Print every record word for word.

## Dataset entries
+---+

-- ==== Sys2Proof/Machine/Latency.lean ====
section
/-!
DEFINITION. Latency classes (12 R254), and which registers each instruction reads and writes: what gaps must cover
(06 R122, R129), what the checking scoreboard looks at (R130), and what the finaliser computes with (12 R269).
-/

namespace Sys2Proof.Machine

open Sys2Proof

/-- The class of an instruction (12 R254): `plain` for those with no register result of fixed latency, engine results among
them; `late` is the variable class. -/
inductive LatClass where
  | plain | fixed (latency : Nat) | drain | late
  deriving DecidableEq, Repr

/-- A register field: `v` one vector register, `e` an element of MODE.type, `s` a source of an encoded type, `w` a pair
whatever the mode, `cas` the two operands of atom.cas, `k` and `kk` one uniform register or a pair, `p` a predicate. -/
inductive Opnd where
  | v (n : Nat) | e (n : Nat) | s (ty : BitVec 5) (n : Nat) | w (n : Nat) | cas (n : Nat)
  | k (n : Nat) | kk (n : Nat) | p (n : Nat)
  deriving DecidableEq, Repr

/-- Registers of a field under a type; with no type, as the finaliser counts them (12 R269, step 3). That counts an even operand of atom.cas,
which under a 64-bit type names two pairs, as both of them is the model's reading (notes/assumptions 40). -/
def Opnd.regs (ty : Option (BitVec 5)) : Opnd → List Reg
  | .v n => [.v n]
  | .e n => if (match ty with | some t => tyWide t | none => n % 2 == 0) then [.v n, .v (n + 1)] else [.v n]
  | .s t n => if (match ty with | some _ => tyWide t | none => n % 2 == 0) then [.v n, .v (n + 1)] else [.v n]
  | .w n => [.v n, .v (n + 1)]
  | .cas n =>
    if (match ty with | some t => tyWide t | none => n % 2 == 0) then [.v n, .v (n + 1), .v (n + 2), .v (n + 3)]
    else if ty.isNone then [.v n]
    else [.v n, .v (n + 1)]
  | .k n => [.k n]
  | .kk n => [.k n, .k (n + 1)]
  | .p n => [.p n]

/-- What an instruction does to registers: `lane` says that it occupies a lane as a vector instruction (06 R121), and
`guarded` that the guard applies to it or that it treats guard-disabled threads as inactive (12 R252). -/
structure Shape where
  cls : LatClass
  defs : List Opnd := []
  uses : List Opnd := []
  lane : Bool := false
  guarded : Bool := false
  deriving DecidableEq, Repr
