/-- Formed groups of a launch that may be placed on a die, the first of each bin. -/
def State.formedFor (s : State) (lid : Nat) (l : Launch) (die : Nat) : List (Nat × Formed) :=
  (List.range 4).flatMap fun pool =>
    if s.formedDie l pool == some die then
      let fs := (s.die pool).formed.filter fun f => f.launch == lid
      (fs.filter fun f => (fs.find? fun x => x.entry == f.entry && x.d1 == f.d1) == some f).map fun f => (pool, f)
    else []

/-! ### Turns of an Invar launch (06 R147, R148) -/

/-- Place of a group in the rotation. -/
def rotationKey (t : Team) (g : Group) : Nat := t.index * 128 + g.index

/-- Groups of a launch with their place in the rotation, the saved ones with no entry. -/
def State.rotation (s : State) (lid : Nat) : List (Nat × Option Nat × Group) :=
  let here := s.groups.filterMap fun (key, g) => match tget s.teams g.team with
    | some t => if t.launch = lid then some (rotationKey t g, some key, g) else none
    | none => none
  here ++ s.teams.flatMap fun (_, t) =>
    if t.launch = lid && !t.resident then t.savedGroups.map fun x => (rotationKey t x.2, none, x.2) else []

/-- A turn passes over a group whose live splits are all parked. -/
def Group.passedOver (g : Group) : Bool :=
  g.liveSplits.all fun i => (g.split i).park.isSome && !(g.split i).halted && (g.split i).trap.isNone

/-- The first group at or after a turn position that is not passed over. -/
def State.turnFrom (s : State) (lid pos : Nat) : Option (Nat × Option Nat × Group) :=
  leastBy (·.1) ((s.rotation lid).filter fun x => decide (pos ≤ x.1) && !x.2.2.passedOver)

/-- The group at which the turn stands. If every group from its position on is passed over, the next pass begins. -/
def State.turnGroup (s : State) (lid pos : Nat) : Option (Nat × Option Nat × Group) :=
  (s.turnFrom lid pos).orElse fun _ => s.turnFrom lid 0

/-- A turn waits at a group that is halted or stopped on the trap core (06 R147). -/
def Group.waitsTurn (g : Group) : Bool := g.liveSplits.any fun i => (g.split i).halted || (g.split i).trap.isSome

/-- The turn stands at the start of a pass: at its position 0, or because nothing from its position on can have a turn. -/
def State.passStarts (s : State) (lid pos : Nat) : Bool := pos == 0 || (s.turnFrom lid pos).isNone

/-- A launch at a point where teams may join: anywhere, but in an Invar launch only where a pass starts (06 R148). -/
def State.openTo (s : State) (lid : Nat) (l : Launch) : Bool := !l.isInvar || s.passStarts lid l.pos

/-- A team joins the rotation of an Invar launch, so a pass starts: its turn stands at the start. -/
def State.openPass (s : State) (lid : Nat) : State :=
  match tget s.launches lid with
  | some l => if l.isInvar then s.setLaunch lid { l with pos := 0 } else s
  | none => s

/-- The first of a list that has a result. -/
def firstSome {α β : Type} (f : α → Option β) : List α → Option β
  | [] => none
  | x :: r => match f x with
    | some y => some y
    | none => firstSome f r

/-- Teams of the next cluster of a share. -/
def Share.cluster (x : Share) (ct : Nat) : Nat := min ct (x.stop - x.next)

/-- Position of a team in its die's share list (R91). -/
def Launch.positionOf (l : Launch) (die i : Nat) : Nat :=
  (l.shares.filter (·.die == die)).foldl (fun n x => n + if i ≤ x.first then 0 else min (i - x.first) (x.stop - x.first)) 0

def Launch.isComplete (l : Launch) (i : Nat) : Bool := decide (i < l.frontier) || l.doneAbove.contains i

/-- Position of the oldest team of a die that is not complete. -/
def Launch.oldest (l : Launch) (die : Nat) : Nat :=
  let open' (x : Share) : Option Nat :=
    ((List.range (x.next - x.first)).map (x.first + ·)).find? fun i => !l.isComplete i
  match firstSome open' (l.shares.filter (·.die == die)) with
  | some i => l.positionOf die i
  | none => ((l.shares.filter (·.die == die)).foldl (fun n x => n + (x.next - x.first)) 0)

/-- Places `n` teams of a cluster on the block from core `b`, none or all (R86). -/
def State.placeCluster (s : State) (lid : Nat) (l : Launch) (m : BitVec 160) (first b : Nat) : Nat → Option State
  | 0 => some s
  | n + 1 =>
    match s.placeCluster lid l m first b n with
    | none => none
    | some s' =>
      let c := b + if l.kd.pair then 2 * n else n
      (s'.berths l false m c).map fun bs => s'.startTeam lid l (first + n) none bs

+---+

## EXERCISE RESULT
-- ==== Sys2Proof/Machine/Latency.lean ====
section
/-!
DEFINITION. Latency classes (12 R254), and which registers each instruction reads and writes: what gaps must cover
(06 R122, R129), what the checking scoreboard looks at (R130), and what the finaliser computes with (12 R269).
-/

namespace Sys2Proof.Machine

open Sys2Proof

/-- The class of an instruction (12 R254): `plain` for those with no register result of fixed latency, engine results among
them; `late` is the variable class. -/
inductive LatClass where
  | plain | fixed (latency : Nat) | drain | late
  deriving DecidableEq, Repr

/-- A register field: `v` one vector register, `e` an element of MODE.type, `s` a source of an encoded type, `w` a pair
whatever the mode, `cas` the two operands of atom.cas, `k` and `kk` one uniform register or a pair, `p` a predicate. -/
inductive Opnd where
  | v (n : Nat) | e (n : Nat) | s (ty : BitVec 5) (n : Nat) | w (n : Nat) | cas (n : Nat)
  | k (n : Nat) | kk (n : Nat) | p (n : Nat)
  deriving DecidableEq, Repr

/-- Registers of a field under a type; with no type, as the finaliser counts them (12 R269, step 3). That counts an even operand of atom.cas,
which under a 64-bit type names two pairs, as both of them is the model's reading (notes/assumptions 40). -/
def Opnd.regs (ty : Option (BitVec 5)) : Opnd → List Reg
  | .v n => [.v n]
  | .e n => if (match ty with | some t => tyWide t | none => n % 2 == 0) then [.v n, .v (n + 1)] else [.v n]
  | .s t n => if (match ty with | some _ => tyWide t | none => n % 2 == 0) then [.v n, .v (n + 1)] else [.v n]
  | .w n => [.v n, .v (n + 1)]
  | .cas n =>
    if (match ty with | some t => tyWide t | none => n % 2 == 0) then [.v n, .v (n + 1), .v (n + 2), .v (n + 3)]
    else if ty.isNone then [.v n]
    else [.v n, .v (n + 1)]
  | .k n => [.k n]
  | .kk n => [.k n, .k (n + 1)]
  | .p n => [.p n]

/-- What an instruction does to registers: `lane` says that it occupies a lane as a vector instruction (06 R121), and
`guarded` that the guard applies to it or that it treats guard-disabled threads as inactive (12 R252). -/
structure Shape where
  cls : LatClass
  defs : List Opnd := []
  uses : List Opnd := []
  lane : Bool := false
  guarded : Bool := false
  deriving DecidableEq, Repr
/-- Formed groups of a launch that may be placed on a die, the first of each bin. -/
def State.formedFor (s : State) (lid : Nat) (l : Launch) (die : Nat) : List (Nat × Formed) :=
  (List.range 4).flatMap fun pool =>
    if s.formedDie l pool == some die then
      let fs := (s.die pool).formed.filter fun f => f.launch == lid
      (fs.filter fun f => (fs.find? fun x => x.entry == f.entry && x.d1 == f.d1) == some f).map fun f => (pool, f)
    else []

/-! ### Turns of an Invar launch (06 R147, R148) -/

/-- Place of a group in the rotation. -/
def rotationKey (t : Team) (g : Group) : Nat := t.index * 128 + g.index

/-- Groups of a launch with their place in the rotation, the saved ones with no entry. -/
def State.rotation (s : State) (lid : Nat) : List (Nat × Option Nat × Group) :=
  let here := s.groups.filterMap fun (key, g) => match tget s.teams g.team with
    | some t => if t.launch = lid then some (rotationKey t g, some key, g) else none
    | none => none
  here ++ s.teams.flatMap fun (_, t) =>
    if t.launch = lid && !t.resident then t.savedGroups.map fun x => (rotationKey t x.2, none, x.2) else []

/-- A turn passes over a group whose live splits are all parked. -/
def Group.passedOver (g : Group) : Bool :=
  g.liveSplits.all fun i => (g.split i).park.isSome && !(g.split i).halted && (g.split i).trap.isNone

/-- The first group at or after a turn position that is not passed over. -/
def State.turnFrom (s : State) (lid pos : Nat) : Option (Nat × Option Nat × Group) :=
  leastBy (·.1) ((s.rotation lid).filter fun x => decide (pos ≤ x.1) && !x.2.2.passedOver)

/-- The group at which the turn stands. If every group from its position on is passed over, the next pass begins. -/
def State.turnGroup (s : State) (lid pos : Nat) : Option (Nat × Option Nat × Group) :=
  (s.turnFrom lid pos).orElse fun _ => s.turnFrom lid 0

/-- A turn waits at a group that is halted or stopped on the trap core (06 R147). -/
def Group.waitsTurn (g : Group) : Bool := g.liveSplits.any fun i => (g.split i).halted || (g.split i).trap.isSome

/-- The turn stands at the start of a pass: at its position 0, or because nothing from its position on can have a turn. -/
def State.passStarts (s : State) (lid pos : Nat) : Bool := pos == 0 || (s.turnFrom lid pos).isNone

/-- A launch at a point where teams may join: anywhere, but in an Invar launch only where a pass starts (06 R148). -/
def State.openTo (s : State) (lid : Nat) (l : Launch) : Bool := !l.isInvar || s.passStarts lid l.pos

/-- A team joins the rotation of an Invar launch, so a pass starts: its turn stands at the start. -/
def State.openPass (s : State) (lid : Nat) : State :=
  match tget s.launches lid with
  | some l => if l.isInvar then s.setLaunch lid { l with pos := 0 } else s
  | none => s

/-- The first of a list that has a result. -/
def firstSome {α β : Type} (f : α → Option β) : List α → Option β
  | [] => none
  | x :: r => match f x with
    | some y => some y
    | none => firstSome f r

/-- Teams of the next cluster of a share. -/
def Share.cluster (x : Share) (ct : Nat) : Nat := min ct (x.stop - x.next)

/-- Position of a team in its die's share list (R91). -/
def Launch.positionOf (l : Launch) (die i : Nat) : Nat :=
  (l.shares.filter (·.die == die)).foldl (fun n x => n + if i ≤ x.first then 0 else min (i - x.first) (x.stop - x.first)) 0

def Launch.isComplete (l : Launch) (i : Nat) : Bool := decide (i < l.frontier) || l.doneAbove.contains i

/-- Position of the oldest team of a die that is not complete. -/
def Launch.oldest (l : Launch) (die : Nat) : Nat :=
  let open' (x : Share) : Option Nat :=
    ((List.range (x.next - x.first)).map (x.first + ·)).find? fun i => !l.isComplete i
  match firstSome open' (l.shares.filter (·.die == die)) with
  | some i => l.positionOf die i
  | none => ((l.shares.filter (·.die == die)).foldl (fun n x => n + (x.next - x.first)) 0)

/-- Places `n` teams of a cluster on the block from core `b`, none or all (R86). -/
def State.placeCluster (s : State) (lid : Nat) (l : Launch) (m : BitVec 160) (first b : Nat) : Nat → Option State
  | 0 => some s
  | n + 1 =>
    match s.placeCluster lid l m first b n with
    | none => none
    | some s' =>
      let c := b + if l.kd.pair then 2 * n else n
      (s'.berths l false m c).map fun bs => s'.startTeam lid l (first + n) none bs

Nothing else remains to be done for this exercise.